Hosts with the mosts: Getting to grips with SLAs for the cloud
Hey baby, I’m your telephone man
When email is down, businesses cease to function. If the email goes down due to a mishandling of the Exchange server, the appropriate sysadmin is found and duly berated.
Finger pointing exercises are less well defined when email stops working because Gmail is down. Again. In this case the sysadmin in question bears no direct responsibility for the issue. His burden lies through the indirect responsibility of the recommendation to engage Google’s business-class email services.
A sysadmin caught in this particular trap can do little. He neither controls the servers in question, nor is there any method of ensuring an appropriate Google sysadmin on the job. Google quite famously doesn’t take phone calls. A calm reminder about how to make use of whatever backups and contingencies exist is all a sysadmin in such a situation can muster. One can only trust that Google will live up to its Service Level Agreement (SLA).
It is perhaps unfair to single out Google for this theoretical exercise; it has proven able to live up to its SLA. It offers a massive array of services with outages so short and infrequent that each one is news. Google has become the poster child for upholding a punishing SLA.
It is also the poster child for “not getting it” regarding customer service. Microsoft earns some points over Google here; though limited, it offers phone and live chat and even Twitter support for many of its services.
Amazon offers yet another approach; you may pay for whichever level of support you feel appropriate. One-on-one online support is available starting with the basic support package. Phone support starts at $400 and goes up from there. Still others hosted providers seem to treat support as nothing more than a public relations requirement.
Trust in me
Regardless of how well executed the technical requirements of an SLA, there is a sense of helplessness experienced by those asked to trust in that SLA. People aren’t very good at bearing statistical uptime in mind when a critical service goes down at an inconvenient time. The quality and type of customer service are an important – though often neglected – consideration to any hosted service SLA.
Such feelings may not be entirely rational, but they are human. People need to feel in control. When something goes wrong, it is simply not enough to fix it quickly. We require reassurance that the problem is acknowledged and being worked on. A timeframe for repairs is vital; downtime costs money and past a certain point backup plans need to be engaged.

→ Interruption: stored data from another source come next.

/-- Package reset sets cores, local memories, counters, queues, slots and engines to their reset values, keeps global memory, the
fuse map, the rollback floor and the count of burned key blocks, writes the remap tables, and starts the calendar, the power
windows, the scrubber and time sync. Bring-up then stops with a status word that names its step, cause and item where a die has
fewer than 64 working cores, a link does not train, there is no boot image in flash or host memory, or an item fails its check, and
else writes every table image. A die reset restarts a stopped die and its cores. The floor only rises; a limit between 400 and 950
W is taken; a window whose power, which is open, passed the limit, halved while the die is hot, throttles the next, in which each
array works for no more than the limit's part of it; package time slews by a cycle in 4,096; a die whose tables are in error stops.
An attestation signs the nonce and the digests under the next index and burns a fresh block first; with none left it is refused. A
flit that cannot be delivered takes the link out of service. What a digest and a signature are is open and the form of what is
signed the model's (log 14); so are an item's kinds (log 9), what is ignored (log 15), the duty of a throttled window (log 2) and
when a die with bad tables stops (log 20). (24_bringup_power.md R458, 24_bringup_power.md R459, 24_bringup_power.md R460, 24_bringup_power.md R461, 24_bringup_power.md R463,
24_bringup_power.md R464, 24_bringup_power.md R465, 04_execution_model.md R122, 04_execution_model.md R109,
19_faults_preemption.md R407, 21_package_fabric.md R415). -/
def Obligations.BringUpPowerAndAttestation : Prop :=
  ∀ (s : State) (die : BitVec 1) (w : BitVec 32) (watts : BitVec 16) (nonce : BitVec 256),
    let d := die.toNat
    let y := s.die d
    let p := s.pkg
    let stops := fun (step cause item : Nat) (t : State) => t.pkg.boot = BitVec.ofNat 64 (step + 2 ^ 5 + cause * 2 ^ 8 + item % 2 ^ 16 * 2 ^ 16) ∧
      t.pkg.bootOk = false ∧ t.mem = s.mem
    let enough := 64 ≤ (workingCores p.fuse 0).length ∧ 64 ≤ (workingCores p.fuse 1).length
    let image := if p.image = [] then p.hostImage else p.image
    let cause := fun (x : BootItem) =>
      let signed := (Config.sha256 x.bytes x.data).toNat + x.kind % 2 ^ 16 * 2 ^ 256 + x.version % 2 ^ 32 * 2 ^ 272
      if Config.signatureOk p.rootKey signed x.signature = false then some 4
      else if 2 < x.kind then some 6
      else if x.version < p.floor then some 5
      else none
    let causes := image.map cause
    let quarters := fun (x : BitVec 256) => (List.range 4).map fun i => x.toNat / 2 ^ (64 * i) % 2 ^ 64
    let signed := quarters nonce ++ [p.nodeId] ++ (image.flatMap fun x => quarters (Config.sha256 x.bytes x.data) ++ [x.version]) ++
      quarters (Config.sha256 34 (ofDigits 272 1 fun i => (p.fuse.contains i).toNat))
    let report := fun (index : Nat) =>
      Config.hssSign p.idSeed index (8 * signed.length) (ofDigits signed.length 64 fun i => signed.getD i 0)
    (∃ t, exec .packageReset s = .next t ∧
      t = { State.reset with
        agenda := [⟨1, 3, .ev (.scrubWord 0 0)⟩, ⟨1024, 1, .ev (.powerWindowEnd 0)⟩, ⟨1024, 1, .ev (.powerWindowEnd 1)⟩,
          ⟨3 * 9728 - 256, 4, .ev .drainWindowOpen⟩, ⟨2 ^ 20, 3, .ev .timeSyncSend⟩]
        tx := s.tx
        outbox := s.outbox
        fresh := s.fresh
        mem := t.mem
        dies := t.dies
        pkg := { Pkg.reset with
          fuse := p.fuse
          image := p.image
          hostImage := p.hostImage
          rootKey := p.rootKey
          idKey := p.idKey
          idSeed := p.idSeed
          floor := p.floor
          keyDraw := p.keyDraw + 1
          attestBlocks := p.attestBlocks
          sensors := p.sensors
          trainFails := p.trainFails
          hostSize := p.hostSize
          boot := t.pkg.boot
          bootOk := t.pkg.bootOk } } ∧
      (∀ k, k < 2 → t.die k = { Die.reset with remap := remapOf (workingCores p.fuse k) }) ∧
      (¬ enough → stops 1 1 0 t) ∧
      (enough → p.trainFails = true → stops 2 2 0 t) ∧
      (enough → p.trainFails = false → image = [] → stops 4 3 0 t) ∧
      (enough → p.trainFails = false → ∀ n, n < image.length → causes[n]? ≠ some none → (∀ k, k < n → causes[k]? = some none) →
        stops 5 ((causes[n]?.join).getD 0) n t) ∧
      (enough → p.trainFails = false → image ≠ [] → (∀ c ∈ causes, c = none) → t.pkg.boot = BitVec.ofNat 64 (7 + 2 ^ 4) ∧ t.pkg.bootOk = true ∧
        t.mem = image.foldl (fun m x => if x.kind = 2 ∧ x.bytes ≠ 0 then memPut m x.pa x.bytes x.data else m) s.mem)) ∧
    (∀ (l : List Nat) (n : Nat), l.length = 136 ∨ l.length = 128 → n < 128 → (remapOf l)[n]? = some (l.getD n 0, false)) ∧
    (∀ (l : List Nat) (n : Nat), 64 ≤ l.length → l.length < 128 → n < 128 → (remapOf l)[n]? = some
      (if n < 2 * l.length - 128 then (l.getD n 0, false) else (l.getD (2 * l.length - 128 + (n - (2 * l.length - 128)) / 2) 0, true))) ∧
    (y.stopped = false → exec (.dieReset die) s = .next s) ∧
    (y.stopped = true → ∃ t, exec (.dieReset die) s = .next t ∧ SameMemory s t ∧ t.pkg = s.pkg ∧
      t.dies = updAt s.dies d (fun _ => { Die.reset with
        remap := y.remap
        limit := y.limit
        power := y.power
        hot := y.hot }) ∧ t.ctrs = s.ctrs.filter (fun x => decide (x.1 / 2 ^ 16 ≠ d)) ∧
      (∀ c, c < 256 → t.core c = if c / 128 = d then { (s.core c).clear with
        staged := none
        tlb := []
        handedOut := []
        fxQ := []
        chans := Vector.replicate 4 Channel.reset } else s.core c)) ∧
    exec (.rollbackFloorRaise w) s = .next { s with pkg := { p with floor := max p.floor w.toNat } } ∧
    exec (.powerLimitSet die watts) s =
      .next (if 400 ≤ watts.toNat ∧ watts.toNat ≤ 950 then withDie s d (fun y => { y with limit := watts.toNat }) else s) ∧
    (let meter := fun (s : State) =>
       let power := (Config.freeVec s.fresh).toNat % 2 ^ 16
       let limit := if y.hot then y.limit / 2 else y.limit
       let duty := (1024 * limit - 1) / power
       posted { withDie s d fun y => { y with
         power := power
         throttled := decide (limit < power)
         arrayFrom := Vector.ofFn fun l =>
           let busy := (s.core (128 * d + l)).arrayFree - s.time
           if busy < duty then s.time + 1024 - (duty - busy) else s.time + 1024 } with fresh := s.fresh + 1 } 1024 1 (.powerWindowEnd die)
     let turn := s.time / 4096 ≠ (s.time - 1024) / 4096
     (y.tableError = false → y.stopped = false → (d = 0 → p.skew = 0 ∨ ¬ turn) → exec (.powerWindowEnd die) s = .next (meter s)) ∧
     (y.tableError = false → y.stopped = false → d = 0 → turn → p.skew ≠ 0 → ∃ t, exec (.powerWindowEnd die) s = .next t ∧
       t.pkg.skew = (if p.skew < 0 then p.skew + 1 else p.skew - 1) ∧ t.time = s.time + (if p.skew < 0 then 1 else 0) ∧
       t.dies = (meter { s with time := t.time }).dies ∧ t.cores = s.cores ∧ SameMemory s t ∧ (⟨t.time + 1024, 1, .ev (.powerWindowEnd die)⟩ : Item) ∈ t.agenda) ∧
     (y.tableError = true → ∃ t, exec (.powerWindowEnd die) s = .next t ∧ (t.die d).stopped = true ∧ t.lmem = s.lmem)) ∧
    (p.bootOk = false ∨ (p.attestLeft = 0 ∧ 2 ^ 16 ≤ p.attestBlocks) →
      exec (.attestRequest nonce) s = .next { s with outbox := s.outbox ++ [(0x461, 0)] }) ∧
    (p.bootOk = true → p.attestLeft = 0 → p.attestBlocks < 2 ^ 16 → exec (.attestRequest nonce) s = .next { s with
      pkg := { p with
        attestBlocks := p.attestBlocks + 1
        attestLeft := 2 ^ 24 - 1 }
      outbox := s.outbox ++ [(0x460, report (p.attestBlocks * 2 ^ 24))] }) ∧
    (p.bootOk = true → p.attestLeft ≠ 0 → exec (.attestRequest nonce) s = .next { s with
      pkg := { p with attestLeft := p.attestLeft - 1 }
      outbox := s.outbox ++ [(0x460, report (p.attestBlocks * 2 ^ 24 - p.attestLeft))] }) ∧
    exec (.d2dFlitRetry true) s = .next s ∧
    (∃ t, exec (.d2dFlitRetry false) s = .next t ∧
      t = { s with
        dies := s.dies.map fun y => { y with linkUp := false }
        agenda := t.agenda })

Some of the support issues legitimately can be solved through automation. Services dashboards let customers know that an outage is known and being worked on, even in cases where live support is not offered. Google and Microsoft both offer serviceable examples. Google Apps has a status page for select applications. Microsoft’s Windows Live services are similarly monitored. Microsoft’s Azure cloud also has a comprehensive offering.
How these status pages are handled is critical. Consider both Google’s approach to an incident on 2011-03-09 and Microsoft’s approach to an incident on 2011-03-16. In both cases, incidents were handled with professionalism. As soon as the support desk became aware of the incident it was reflected on the status page. Users that knew about the status pages – and checked them – were kept in the loop throughout both outages.
As professional as both this approach is, its real world serviceability has limits. Automated support is completely inadequate when downtime is costing your business thousands – or millions – of dollars an hour.
Hosted cloud services are risky. The right SLA is critical to the success of hosted services in your organisation. Selecting a provider with the right mix of support options is as vital as selecting one that can deliver on their promises of high uptime.
Trevor Pott is a sysadmin for a small-ish company based in Edmonton, Canada.